Af August Isidor Jørgensen – Delfinens musikanmelder

On the sunlit second day of the 2023 Northside Festival last Friday, I headed down to Eskelunden after a grueling three days of writing what had amounted to an ultimately lackluster 9-page exam. I was sleep-deprived, running on the fumes of a pot of coffee from the night before, and emotionally downtrodden. I was in need of a musical pick-me-up. When I entered the festival grounds at a quarter to four, I was faced with a heartbreaking decision between two of the festival’s best bookings. Experimental rapper and producer Jpegmafia was playing at the smaller, roof-covered Nova stage, an experience I knew would undoubtedly entail a sweaty, riotous crowd moshing uncontrollably from beginning to end, an expectation not far from the experience my friends who attended could recount. The tale, which involved getting elbowed in the back of the head by a 6-foot-3 woman and a disastrous attempt at calming the rowdy crowd by a festival employee, was not really the most appealing affair to someone in my current mental state. Playing on the comparatively bigger Echo stage was UK rapper Little Simz, who, while having been around throughout a lot of the 2010s, really made a splash in 2019 with the release of her album Grey Area, sporting an ambitious mix of braggadocious bangers like the down and dirty “Offence” and contrariwise introspective soulful cuts like the beautiful “Flowers”.

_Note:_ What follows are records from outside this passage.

/-- R120, R164, R201. The units of a compartment's pool that are spoken for: those that its lines hold, and those of its
launches in progress (assumption 107). -/
def poolKept (s : State) (comp : Nat) : Nat := if s.tm.launches.any fun e => e.2.comp == comp then poolMax s comp else poolUsed s comp

/-- R201. POOLMAX of a compartment. -/
def poolCap (s : State) (comp : Nat) : Nat := ((tget s.tt.comps comp).map (·.poolmax.toNat)).getD 0

/-- R120. Zitrum sizes a compartment's pool. -/
def setPool (s : State) (comp n : Nat) : State :=
  match tget s.tt.comps comp with
  | none => s
  | some k => { s with tt := { s.tt with comps := tput comp { k with pool := n } s.tt.comps } }

/-- R120. At the end of a launch, the pool holds what the lines hold and what the other launches need. -/
def endPool (s : State) (comp : Nat) : State :=
  let rest := (s.tm.launches.filter fun e => e.2.comp == comp).foldl (fun n e => n + e.2.poolUnits) 0
  setPool s comp (min (poolMax s comp) (poolUsed s comp + rest))

/-- R165, check 10. The subcode of the first want of room: placement, pool, swap area, budget. -/
def roomBad (s : State) (p : List Byte) (l : Launch) : Option Nat :=
  let dies := (List.range 16).filter fun d =>
    !modeGain l.mode || (decide (l.sdie0 ≤ d) && decide (d < l.sdie0 + l.sdies))
  if (List.range 144).all fun cl => (fitTeam s [] cl l 0).isNone then some 3
  else if poolCap s l.comp < poolKept s l.comp + pkPool p then some 1
  else if quotaPages s l.comp < pagesUsed s l.comp + l.nteams * areaPages l.teamsz l.banks l.wsize then some 2
  else if dies.all fun d => !clsV s d l.comp then some 5
  else none

/-- R165. The checks in order: status and subcode of the first that fails, or the image. -/
def packetChecks (s : State) (own : Option Nat) (p : List Byte) : Except (Nat × Nat) (List Byte) :=
  let comp := pkComp p
  let image := readImage s p
  let digest : BitVec 512 := shake64 (measured (image.getD []))
  if packetReserved p then .error (1, 1)
  else if decide (comp = 0) || (tget s.tt.comps comp).isNone || (match own with | some c => c != comp | none => false) then .error (1, 2)
  else if pkTeamsz p = 0 ∨ 64 < pkTeamsz p ∨ pkNteams p = 0 ∨ 2 ^ 32 < pkNteams p * pkTeamsz p then .error (1, 3)
  else if pkNrange p = 0 ∨ 32 < pkNrange p ∨ pkWsize p = 0 ∨ 512 < pkWsize p then .error (1, 4)
  else if pkReplay p ∧ (¬ modeDet (pkMode p) ∨ ¬ s.tm.heldLogs.any (fun h =>
      h.comp == comp && h.digest == digest && packetKey h.packet == packetKey (p.take (192 + 32 * pkNrange p)))) then .error (1, 5)
  else if gainBad p then .error (1, 6)
  else match (pkRanges p).findIdx? rangeBad with
    | some k => .error (2, k)
    | none =>
      let gains := if modeGain (pkMode p) then
          match taskPieces s (pkRanges p) comp false [kAtomic, kConst] (cutRange (pword p 7) (8 * fld (pword p 6) 30 0)) with
          | .ok _ => true
          | .error _ => false
        else true
      if ¬ gains then .error (2, 0x20)
      else if formatBad s p then .error (3, 0)
      else match image with
        | none => .error (4, 0)
        | some b =>
          if recordsBad s comp b then .error (4, 0)
          else match roomBad s p (launchOfPacket s p b 0 (.host 0)) with
            | some sub => .error (5, sub)
            | none => .ok b

/-! ### Responses and records -/

/-- R436. Header words of a slot. -/
def slotHdr (h : HostSlot) (k : Nat) : W64 := h.hdr.getD k 0
def hostSlot (s : State) (n : Nat) : HostSlot :=
  (tget s.ho.slots n).getD { hdr := List.replicate 8 0, body := [], result := [] }
def setSlot (s : State) (n : Nat) (h : HostSlot) : State := { s with ho := { s.ho with slots := tput n h s.ho.slots } }
def slotState (h : HostSlot) : Nat := fld (slotHdr h 0).toNat 63 56

/-- R436. Word 0 with STATE, CODE, STATUS, SUB and TICKET. -/
def hdrWord (state code status sub ticket : Nat) : W64 :=
  BitVec.ofNat 64 (state % 256 * 2 ^ 56 + code % 256 * 2 ^ 48 + status % 256 * 2 ^ 40 + sub % 256 * 2 ^ 32 + ticket % 2 ^ 32)

/-- R409. A request's word to the task of a launch that waits for it, by its rank: a context, resident or saved. -/
def answerCtx (s : State) (lid rank : Nat) (v : W64) : State :=
  let here := (s.tm.boards.filter fun e => bV e.2 && bLid e.2 == lid).flatMap fun e => membersOf e.1 e.2
  match here.find? fun c => (s.ctx c).run != .unbound && s.rank c == rank with
  | some c => s.modCtx c fun x => { x with answer := some (.value v) }
  | none => { s with tm := { s.tm with swaps := s.tm.swaps.map fun (t : Saved) =>
    if t.lid = lid then { t with ctxs := t.ctxs.map fun (e : Nat × Ctx) =>
      (e.1, if bTeam t.word * bTeamsz t.word + teamRank t.word (e.1 % 64) = rank then
        { e.2 with answer := some (.value v) } else e.2) } else t } }

/-- R122. The producer of a line has ended: an event of its own brings the readers on. -/
def producerEnds (s : State) (key : Nat) (ok : Bool) : State :=
  s.after s.cycle false .producerComplete { a := key, b := if ok then 1 else 0 }

/-- R433, R437, R439, R444. Answers a request: status, subcode, RES0, result body. -/
def respond (s : State) (q : Request) (status sub res0 : Nat) (body : List Byte) : State :=
  match q.route with
  | .host n =>
    let h := hostSlot s n
    let hdr := [hdrWord 3 q.code status sub q.ticket, slotHdr h 1, BitVec.ofNat 64 res0, 0, 0, 0, 0, 0]
    sendMsix (setSlot s n { h with hdr := hdr, body := body ++ h.body.drop body.length, result := body }) 0
  | .mgmt port _ =>
    let bytes := natBytes (hdrWord 3 q.code status sub q.ticket).toNat 8 ++ natBytes body.length 8 ++ natBytes res0 8 ++
      natBytes 0 40 ++ body
    { s with ho := { s.ho with replies := s.ho.replies ++ [((port, bytes) : Nat × List Byte)] } }
  | .ctx lid rank => answerCtx s lid rank (BitVec.ofNat 64 (res0 % 2 ^ 16 * 2 ^ 32 + sub % 256 * 256 + status % 256))
  | .producer key => if status = 0 then s else producerEnds s key false

/-- R166. The words of a completion record. -/
def recordWords (endc sub status tdone cause fteam : Nat) (finfo : W64) (res nunrun : Nat) : List W64 :=
  [BitVec.ofNat 64 (endc % 256 * 2 ^ 16 + sub % 256 * 256 + status % 256), BitVec.ofNat 64 tdone,
   BitVec.ofNat 64 (cause % 256 * 2 ^ 32 + fteam % 2 ^ 32), finfo, BitVec.ofNat 64 res, BitVec.ofNat 64 (res / 2 ^ 64),
   BitVec.ofNat 64 nunrun, 1]

/-- R166. Where a completion record stands: the 64 bytes of its word, where they translate. -/
def recordPieces (s : State) (comp : Nat) (ranges : List Range) (compl : Nat) : List (Nat × Nat) :=
  if compl % 64 ≠ 0 then []
  else match taskRoute s ranges comp compl true [kAtomic] with
    | .error _ => []
    | .ok p => [(p.1, 64)]

/-- R166. Writes a completion record: words 0 to 6, then word 7; and its notice (R440). What a replay must do first has been
done (see `packetTouch`, `completionTouch`). -/
def writeRecord64 (s : State) (lid comp : Nat) (ranges : List Range) (compl : Nat) (ws : List W64) : State :=
  if compl % 64 ≠ 0 then s
  else match taskRoute s ranges comp compl true [kAtomic] with
    | .error _ => s
    | .ok p =>
      let put (t : State) (k : Nat) : State :=
        let bs := natBytes ((ws.getD k 0).toNat) 8
        pageWrite ((touch t (hitPhys (p.1 + 8 * k) 8)).getD t) comp lid (p.1 + 8 * k) bs
      postNotice ((List.range 8).foldl put s) 1 lid 0

/-! ### Acceptance -/

/-- R281, R96. The bases that an image brings to lines that are not LIVE. -/
def makeLines (s : State) (comp : Nat) (b : List Byte) : State :=
  (lineRecs b).foldl (fun t r =>
    let key := comp * 2 ^ 24 + r.line
    let old := (t.line key).getD vacantLine
    if old.st = .live then t
    else
      let base := wrBytes 0 ((b.drop r.off).take r.len) []
      t.setLine key { old with
        st := .live, fmt := r.fmt, xlog := r.xlog, cols8 := r.cols8, home := if (t.line key).isSome then old.home else r.line % 64
        base := base, hash := baseHash r.fmt r.xlog base, chain := [], sidings := [], names := [], opens := [] }) s

/-- R200. A launch is measured into its compartment's KCHAIN. -/
def measure (s : State) (comp : Nat) (digest : BitVec 512) : State :=
  match tget s.tt.comps comp with
  | none => s
  | some k =>
    let k := { k with kchain := shake64 (digestBytes k.kchain ++ digestBytes digest), kcount := k.kcount + 1 }
    { s with tt := { s.tt with comps := tput comp k s.tt.comps } }

/-- R224, R226. The order logs of an accepted launch; with REPLAY they begin as
copies of those held of the earlier run, whose records are to be replayed. -/
def reserveLogs (s : State) (l : Launch) : State :=
  if ¬ modeDet l.mode then s
  else
    let old := if l.replay then
        (s.tm.heldLogs.find? fun h => h.comp == l.comp && h.digest == l.digest && packetKey h.packet == packetKey l.packet).map (·.logs)
      else none
    let logs : List Log := (old.getD []).map fun g =>
      { lid := l.lid, die := g.die, recs := g.recs, replay := g.recs, markRecs := g.recs, markReplay := g.recs }
    { s with tm := { s.tm with logs := s.tm.logs ++ logs } }

/-- The next launch number. -/
def freshLid (s : State) : Nat :=
  let used (n : Nat) : Bool := (tget s.tm.launches n).isSome || s.tm.heldLogs.any fun h => h.lid == n
  (((List.range 65535).map fun k => (s.tm.nextLid - 1 + k) % 65535 + 1).find? fun n => !used n).getD 0

/-- R163, R165. Accepts a packet whose image is given. -/
def acceptPacket (s : State) (q : Request) (p image : List Byte) : Nat × State :=
  let lid := freshLid s
  let l := launchOfPacket s p image lid q.route
  let s := setPool s l.comp (poolKept s l.comp + l.poolUnits)
  let s := { s with tm := { s.tm with launches := tput lid l s.tm.launches, accepted := s.tm.accepted + 1, nextLid := lid % 65535 + 1 } }
  let s := reserveLogs (measure (makeLines s l.comp image) l.comp l.digest) l
  let s := match q.route with
    | .producer key => (match s.line key with
      | some n => s.setLine key { n with making := some lid }
      | none => s)
    | .host _ => s
    | .mgmt _ _ => s
    | .ctx _ _ => s
  (lid, s)

/-- R409. The bytes of a packet: those of the request, or those that stand in memory when validation begins. -/
def packetBytes (s : State) (q : Request) : List Byte :=
  if q.blocks.isEmpty then q.body
  else q.blocks.flatMap fun b => match b with
    | some pa => fwRead s pa 64
    | none => List.replicate 64 0

/-- R409, R136. The drains that the reading of a packet brings about, and the record of a refusal; none while they must wait
in replay. -/
def packetTouch (s : State) (q : Request) : Option State :=
  let p := packetBytes s q
  touchPieces s ((q.blocks.filterMap fun b => b.map fun pa => (pa, 64)) ++
    recordPieces s (pkComp p) (pkRanges p) (pword p 3))

/-- R165, R166. Validates a packet: accepts it and runs placement, or refuses it. -/
def validate (s : State) (q : Request) : State :=
  let p := packetBytes s q
  match packetChecks s q.own p with
  | .error (status, sub) =>
    let s := if pkComp p ≠ 0 ∧ (tget s.tt.comps (pkComp p)).isSome then
        writeRecord64 s 0 (pkComp p) (pkRanges p) (pword p 3) (recordWords 0 sub status 0 0 0 0 0 0)
      else s
    respond s q status sub 0 []
  | .ok image =>
    let (lid, s) := acceptPacket s q p image
    placementRun (respond s q 0 0 lid [])

/-- The meaning of LAUNCH_ACCEPTANCE: the packet at the head of Zitrum's queue. -/
def execLaunchAcceptance (s : State) : Host.Outcome State Fault Refusal :=
  match s.ho.requests with
  | [] => .next s
  | q :: t => .next (match packetTouch s q with
    | some u => validate { u with ho := { u.ho with requests := t } } q
    | none => s)

/-! ### The Setts of a gain launch (R184) -/

/-- R184. A gain as an item at the start. -/
def itemOfGain (g : Int) : Item := { gain := g, residual := g.natAbs * 2 ^ 32, runner := none, transit := false }

/-- R184. The items of die j of a launch. -/
def settItems (l : Launch) (gains : List Int) (j : Nat) : Tab Item :=
  let c := (l.nitems + l.sdies - 1) / max 1 l.sdies
  ((List.range (min l.nitems ((j + 1) * c) - j * c)).map (· + j * c)).map fun i => (i, itemOfGain (gains.getD i 0))

/-- R184. Fills the Setts of a gain launch, or ends it where GAINS no longer translates; while a replay must come first
(R138) it is tried again. -/
def fillSetts (s : State) (lid : Nat) : State :=
  match tget s.tm.launches lid with
  | none => s
  | some l =>
    if l.filled then s
    else match taskPieces s l.ranges l.comp false [kAtomic, kConst] (cutRange (l.word 7) (8 * l.nitems)) with
      | .error va =>
        let s := s.modLaunch lid fun l => { l with
          endCode := 3, ending := l.ending <|> some { status := 6, cause := 0x0B, fteam := 0, finfo := BitVec.ofNat 64 va } }
        { s with tm := { s.tm with setts := s.tm.setts.filter fun e => e.2.lid != lid } }
      | .ok ps => match touchPieces s ps with
        | none => s.after (s.cycle + 1) false .settFill { a := lid }
        | some s =>
        let bs := readPieces s ps
        let gains := (List.range l.nitems).map fun i => sextInt (bytesNat ((bs.drop (8 * i)).take 8)) 64
        let s := (List.range l.sdies).foldl (fun t j =>
          t.setSett (settKey lid (l.sdie0 + j)) { lid := lid, items := settItems l gains j, waits := [] }) s
        let s := s.modLaunch lid fun l => { l with filled := true, residual := gains.foldl (fun n g => n + g.natAbs * 2 ^ 32) 0 }
        let s := settTest s lid true
        let now := tget s.tm.launches lid
        s.modLaunch lid fun l => { l with
          markSetts := s.tm.setts.filter fun e => e.2.lid == lid
          markResidual := (now.map (·.residual)).getD 0, markEnd := (now.map (·.endCode)).getD 0 }

/-- The meaning of SETT_FILL, for the launch that the event names. -/
def execSettFill (s : State) : Host.Outcome State Fault Refusal := .next (placementRun (fillSetts s s.ev.a))

end Sys2Proof.Machine
end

Opting for Little Simz I reached the crowd just in time for her entrance. Wearing what I would describe as the dress-down Friday outfit of one of the Men in Black, complete with thick-rimmed sunglasses, Simz strolled onto the stage to the tune of the uplifting “Silhouette”. The nonchalant ease with which she navigated the track’s complex flows and overlapping rhyme schemes really lent credence to statements like “When the drums speak to me/I just breathe through it”. It was second nature. Even when taking a walk through the crowd in a metaphorical victory lap during “Heart on Fire” or ramping up the aggression and speed on the grimy “Venom”, Simz moved with purpose and precision like a well-oiled machine. So much so that you had to just stand in awe at the sight of it. All the while, Simz was clearly having fun. The nostalgic “101 FM” and the aforementioned “Heart on Fire” were both performed while absolutely beaming. Simz was made to do this, and if there was any doubt left that she is one of the best artists currently working in hip-hop, she was here to dispute it.

A reworked rendition of the anthemic opening track “introvert” from Simz’ 2021 album “Sometimes I Might Be Introvert” marked the beginning of the concert’s second act, in which she was joined by a band consisting of a guitarist and a bassist. What had before felt like a celebration of Simz in a tour de force of her own skills as a rapper and performer now ultimately coalesced into an act of collective self-affirmation and love. Where before the concert experience was a voyeuristic pleasure born from witnessing the greatness of Simz’ artistry, Simz now let us experience that very same greatness vicariously. The addition of live bass was especially appreciated on tracks like the bombastic “Gorilla”, and the one-two punch of “Point and Kill” and “Fear No Man”, which made for a great afrobeat break in the setlist, eliciting collective grooving and singing from the crowd. The complex, sauntering “Two Worlds Apart” felt like the ultimate showing of her storytelling abilities, and the sun-kissed and glitzy “Woman” was the perfect closer, the synthesis of intelligence, emotion, and self-love in the rapper’s work, leaving the people in attendance with a radiant glow as they scattered, a token of Little Simz’ eloquence.